Литературное наследие Геннадия Шпаликова (1937–1974) разнообразно: стихи, сценарии, пьеса, проза, очерки, дневниковые записи. Но кажется, главной в его творчестве была лирическая нота. «Урожден поэтом», – сказала о Шпаликове дружившая с ним Белла Ахмадулина.
Сам поэт, наверное, очень удивился бы, если бы ему сказали, что когда-то будут издаваться книги его стихов. Многие его строки создают ощущение, что автор их к собственному лирическому творчеству относился не очень серьезно.
Вообще-то, с поэзией он дружил всегда. До нас дошли стихи, сочиненные мальчиком Геной, московским первоклассником, в начале 1946 года. Понятно, что стихи – детские. Но и став юношей, поступив волей семейной традиции в Киевское суворовское училище (семья была военной: отец, инженер-подполковник Федор Григорьевич Шпаликов, погиб на фронте; дядя по материнской линии, Семен Никифорович Перевёрткин, был крупным военным, генералом; в Киеве же у них жили родственники, которые могли бы в случае чего за Геной присмотреть), он продолжал писать, даже опубликовал в год выпуска, в 1955-м, два стихотворения в украинской республиканской молодежной газете «Сталинское племя». Писал то в духе любимого им и многими юношами его поколения Маяковского (когда повзрослел, то Маяковского для него потеснил Пастернак), то нечто «среднелирическое» – например, такое: «Звон трамвая голосист и гулок, / Парк расцвечен точками огней, / Снова я пришел на переулок – / Переулок юности моей» (это как раз из напечатанного в «Сталинском племени»). Можно подумать, что написано зрелым человеком, у которого за плечами многие годы. А автору всего-то семнадцать. Нет, такие стихи заметной поэтической фигурой его бы не сделали. Хотя они неплохи для того времени уже самим отсутствием советского официоза, прославления «строительства коммунизма» и прочей идеологической шелухи.

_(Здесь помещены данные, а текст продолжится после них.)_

/-! ## Time (R593, R623) -/

/-- Twice an offset, in ticks. -/
def offset2 (t1 t2 t3 t4 : Nat) (asym : Int) : Int := (((t2 : Int) - t1) - ((t4 : Int) - t3)) - 2 * asym
/-- A whole number of ticks from a fraction; how a fraction is rounded is not stated (log entry 5). -/
def wholeTicks (num den : Int) (s : State) : Int × State :=
  if num % den = 0 then (num / den, s) else (num / den + (s.freeWord.toNat % 2 : Nat), s.drawn)
/-- System time is steered by a mean offset: a slew takes it up, as R166 gives. -/
def steer (e : Int) (s : State) : State := if s.clk.st = 4 then s.slewStart e else s
/-- System time is taken from the master: the offset goes out of it at once (DESIGN CHOICE, log entry 189). -/
def timeTake1 (p : Nat) (e : Int) (s : State) : State :=
  let s := { s with ofs := (((s.ofs : Int) - e) % (2 ^ 64 : Nat)).toNat }
  s.onMesh fun m => { m with timeTaken := true, ports := modAt m.ports p fun x => { x with offsets := [] } }
/-- A mean of the last 16 offsets on the port toward the master: TIME_OK and MESH_TIME_ERR. The first since the image came
into force takes system time from the master (R155); later ones steer SYSPLL. -/
def meshTime (p : Nat) (sum2 : Int) (s : State) : State :=
  let w := s.wholeTicks sum2 32
  let ok := decide (sum2.natAbs ≤ 12 * 32)
  let s := w.2
  let s := if !s.cfg.topo.timeMesh then s else if !s.mesh.timeTaken then s.timeTake1 p w.1 else if s.clk.onMesh then s.steer w.1 else s
  s.onMesh fun m =>
    let okRun := if ok then m.okRun + 1 else 0
    let badRun := if ok then 0 else m.badRun + 1
    let v := if m.timeOk then decide (badRun < 2) else decide (8 ≤ okRun)
    { m with timeErr := w.1, okRun := okRun, badRun := badRun, timeOk := v, evt := if m.timeOk && !v then setBit m.evt 2 else m.evt }
/-- The same on the pair link: TIME_OK of the health word and PAIR_TIME_ERR. -/
def pairTime (sum2 : Int) (s : State) : State :=
  let w := s.wholeTicks sum2 32
  let ok := decide (sum2.natAbs ≤ 32)
  let s := if s.pair.st = 2 ∨ s.pair.st = 3 then w.2.steer w.1 else w.2
  let s := s.onPair fun p => { p with timeErr := w.1, timeOkRun := if ok then p.timeOkRun + 1 else 0, timeBadRun := if ok then 0 else p.timeBadRun + 1 }
  s.healthStep fun s =>
    if 8 ≤ s.pair.timeOkRun then s.healthPut 60 true else if 2 ≤ s.pair.timeBadRun then s.healthPut 60 false else s
/-- A TIME frame from the end nearer the master: count and send time of its marker, count and arrival time of ours. It counts
where both times of this end are known: t2 of the last marker received, t3 of one of the last 256 sent (R593). -/
def timeTake (p cnt t1 cnt4 t4 : Nat) (s : State) : State :=
  let x := s.ln (32 + 2 * p); let k := s.mrk (8 + p / 2)
  match if x.m3 = cnt then k.sent[(k.cnt + 255 - cnt4) % 256]? else none with
  | none => s
  | some t3 =>
  let t2 := x.mrkTime
  let d := s.wholeTicks (((t2 : Int) - t1) + ((t4 : Int) - t3)) 2
  let o := offset2 t1 t2 t3 t4 (at' s.cfg.mesh.asymP p 0)
  let s := d.2.onMesh fun m => { m with ports := modAt m.ports p fun x => { x with dly := d.1.toNat, offsets := (o :: x.offsets).take 16 } }
  let l := (at' s.mesh.ports p {}).offsets
  if l.length < 16 then s
  else if s.cfg.topo.pair ∧ p = 0 then s.pairTime l.sum
  else if s.cfg.mesh.shape ≠ 0 ∧ s.node ≠ s.cfg.mesh.master ∧ p = s.masterPort then s.meshTime p l.sum
  else s

/-! ## Trip floods (R601) -/

/-- The flood is repeated now: 1,024 port-blocks, or a multiple, since it was sent. -/
def floodDue (s : State) : Bool := match groupNow 3 1024 s.mesh.floodAt s.now with | some k => decide (0 < k) | none => false
/-- A flood symbol received, sent on every other port that is up. A node in HOST-WAIT without route tables does not pass it on, and
none there latches it (R588). -/
def floodIn (port origin count : Nat) (s : State) : State :=
  let live := s.mesh.floods.filter fun f => decide (s.now < f.2.2 + 10 * Config.us)
  if s.ownDesc.isNone ∨ live.any (fun f => f.1 == origin && f.2.1 == count) then s
  else
    let s := (s.onMesh fun m => { m with floods := (origin, count, s.now) :: live }).emits
      (((List.range 4).filter fun p => p != port && s.portSends p).map fun p => .port p [(true, floodBytes origin count)])
    if !s.inForce || origin == s.node then s else (s.onCmp fun c => { c with floodAt := some s.now }).fireTrip 33
/-- A latched trip whose wiring carries the MESH flag. -/
def flooding (s : State) : Bool := s.latchedList.any fun w => decide (w < 35 ∧ w ≠ 33) && (s.wire w).mesh

/-! ## GLOBAL symbols (R582, R597, R602) -/

/-- The system time with the low 48 bits given that lies nearest this node's own. -/
def near48 (a : Nat) (s : State) : Nat :=
  let t := s.sysTime
  let d := (a % 2 ^ 48 + 2 ^ 48 - t % 2 ^ 48) % 2 ^ 48
  if d < 2 ^ 47 ∨ t + d < 2 ^ 48 then t + d else t + d - 2 ^ 48
/-- A symbol received on a port: the first copy within 100 us is passed on, and acted on where an image is in force. act answers
whether it was acted on, so that it is confirmed. -/
def symbolTake (op port : Nat) (act : Sym → State → State × Bool) (y : Sym) (s : State) : State :=
  let live := s.mesh.seenSym.filter fun x => decide (s.now < x.2.2.2 + 100 * Config.us)
  if s.ownDesc.isNone ∨ live.any (fun x => x.1 == op && x.2.1 == y.origin && x.2.2.1 == y.tag) then s
  else
    let s := (s.onMesh fun m => { m with seenSym := (op, y.origin, y.tag, s.now) :: live }).emits
      (symbolOut ((s.symbolPorts op y.origin).filter (· != port)) op y)
    if !s.inForce || y.origin == s.node then s
    else
      let r := act y s
      if r.2 && confirmedOps.contains op then r.1.sendSymbol 0x0C (y.tag % 256 + 256 * op) else r.1
/-- The valid symbols of one operation that a stretch of a port brings. -/
def symbolIn (op : Nat) (x : PortRx) (act : Sym → State → State × Bool) (s : State) : State :=
  if !s.portTakes x.port then s else each (portSymbols op x) (symbolTake op x.port act) s
/-- An operation with a tick: not executed when the tick has passed. -/
def timed (at_ : Nat) (f : State → State) (s : State) : State × Bool := if at_ ≤ s.sysTime then (s, false) else (f s, true)
/-- An operation for a period boundary. -/
def boundary (per : Nat) (f : State → State) (s : State) : State × Bool := if later 32 per s.per then (f s, true) else (s, false)
/-- A scheduled reset with its block, where RESET_BLOCK has come. -/
def resetPlan (y : Sym) (at_ : Nat) (s : State) : State :=
  let b := match s.mesh.resetBlk with | some (o, t, b) => if o = y.origin ∧ t = y.tag then b else 0 | none => 0
  s.onMesh fun m => { m with reset := some (at_, bits y.arg 51 48, b, y.tag), resetBlk := none }
/-- RESET_BLOCK: before or after its RESET. -/
def resetBlock (y : Sym) (s : State) : State :=
  s.onMesh fun m =>
    match m.reset with
    | some (a, k, _, t) => if t = y.tag then { m with reset := some (a, k, y.arg % 256, t) } else { m with resetBlk := some (y.origin, y.tag, y.arg % 256) }
    | none => { m with resetBlk := some (y.origin, y.tag, y.arg % 256) }
/-- TLOAD_VAL: the load of the TLOAD_AT with the same TAG acts on this node too. -/
def tloadVal (y : Sym) (s : State) : State :=
  match s.clk.loadAt with
  | some (o, t, a) =>
    if o = y.origin ∧ t = y.tag then
      s.onClk fun c => { c with loadAt := none, load := some { time := y.arg % 2 ^ 53 * 2048 % 2 ^ 64, at_ := a, sure := true, remote := true } }
    else s
  | none => s
/-- CONFIRM of a node to this origin. -/
def confirmed (y : Sym) (s : State) : State :=
  s.onMesh fun m =>
    { m with gops := m.gops.map fun g => if g.tag = y.arg % 256 ∧ g.op = bits y.arg 15 8 ∧ !g.got.contains y.origin then { g with got := g.got ++ [y.origin] } else g }
/-- The window of a confirmed operation ends: who has not confirmed (R597). -/
def windowEnd (g : Gop) (s : State) : State :=
  let miss := maskOf 64 fun n => decide (n < s.cfg.mesh.nodes) && n != s.node && !g.got.contains n
  let s := s.onMesh fun m => { m with gops := m.gops.filter (· != g), miss := miss, evt := if miss = 0 then m.evt else setBit m.evt 4 }
  let s := if miss = 0 then s else s.event 0x0883 (le 1 g.op ++ le 1 g.tag ++ le 4 miss)
  if g.op = 1 then
    match s.host.opens.find? fun o => o.kind == 6 && o.arg == g.tag with
    | some o => s.answerOpen o {}
    | none => s
  else s

/-! ## Barriers (R598) -/

/-- Every node whose route to node 0 passes through this one has arrived, and the head's symbol has come. -/
def barReady (s : State) (l : List Nat) : Bool := l.contains 0 && s.cfg.mesh.behind.all l.contains
/-- This node arrives, once it may. -/
def barTry (s : State) : State :=
  match s.mesh.bar with
  | some (n, l, _) =>
    if s.barReady l && !l.contains s.node then
      (s.onMesh fun m => { m with bar := m.bar.map fun b => (b.1, b.2.1 ++ [s.node], b.2.2), barSentAt := s.now }).sendSymbol 2 n
    else s
  | none => s
/-- The head releases the barrier once every node has arrived. -/
def barDone (s : State) : State :=
  match s.mesh.bar with
  | some (n, l, _) =>
    if s.isHead && (List.range s.cfg.mesh.nodes).all l.contains then
      let s := (s.onMesh fun m => { m with bar := none }).sendSymbol 3 n
      match s.host.opens.find? fun o => o.kind == 3 with
      | some o => s.answerOpen o {}
      | none => s
    else s
  | none => s
/-- BAR_ARRIVE of a node. -/
def barArrive (y : Sym) (s : State) : State :=
  let n := y.arg % 65536
  let known := match s.mesh.bar with | some b => b.1 == n | none => false
  if s.isHead && !known then s
  else
    let s := s.onMesh fun m => { m with bar := match m.bar with
      | some b => if b.1 = n then some (n, (if b.2.1.contains y.origin then b.2.1 else b.2.1 ++ [y.origin]), b.2.2) else some (n, [y.origin], s.now)
      | none => some (n, [y.origin], s.now) }
    if s.isHead then s.barDone else s.barTry
end State
open State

После окончания Суворовского училища юноша вернулся в столицу и поступил было уже во «взрослое» училище – в Московское пехотное имени Верховного Совета РСФСР. Но проучился там всего полгода и был комиссован по состоянию здоровья: во время учений сильно повредил мениск. Нет худа без добра. Шпаликов все больше тяготится воинской службой, а притягивает его письменный стол. Он ведет дневник, некоторые страницы которого читаются как небольшие рассказы и очерки, задумывает повесть о суворовцах. Повесть не состоялась, но курсантские впечатления отразились в рассказе «Патруль 31 декабря». В 1956 году, поколебавшись между Литературным институтом и ВГИКом, Гена выбирает ВГИК, сценарное отделение. Это тоже литературное творчество, но все же другое, лирического поэта как будто не предвещающее.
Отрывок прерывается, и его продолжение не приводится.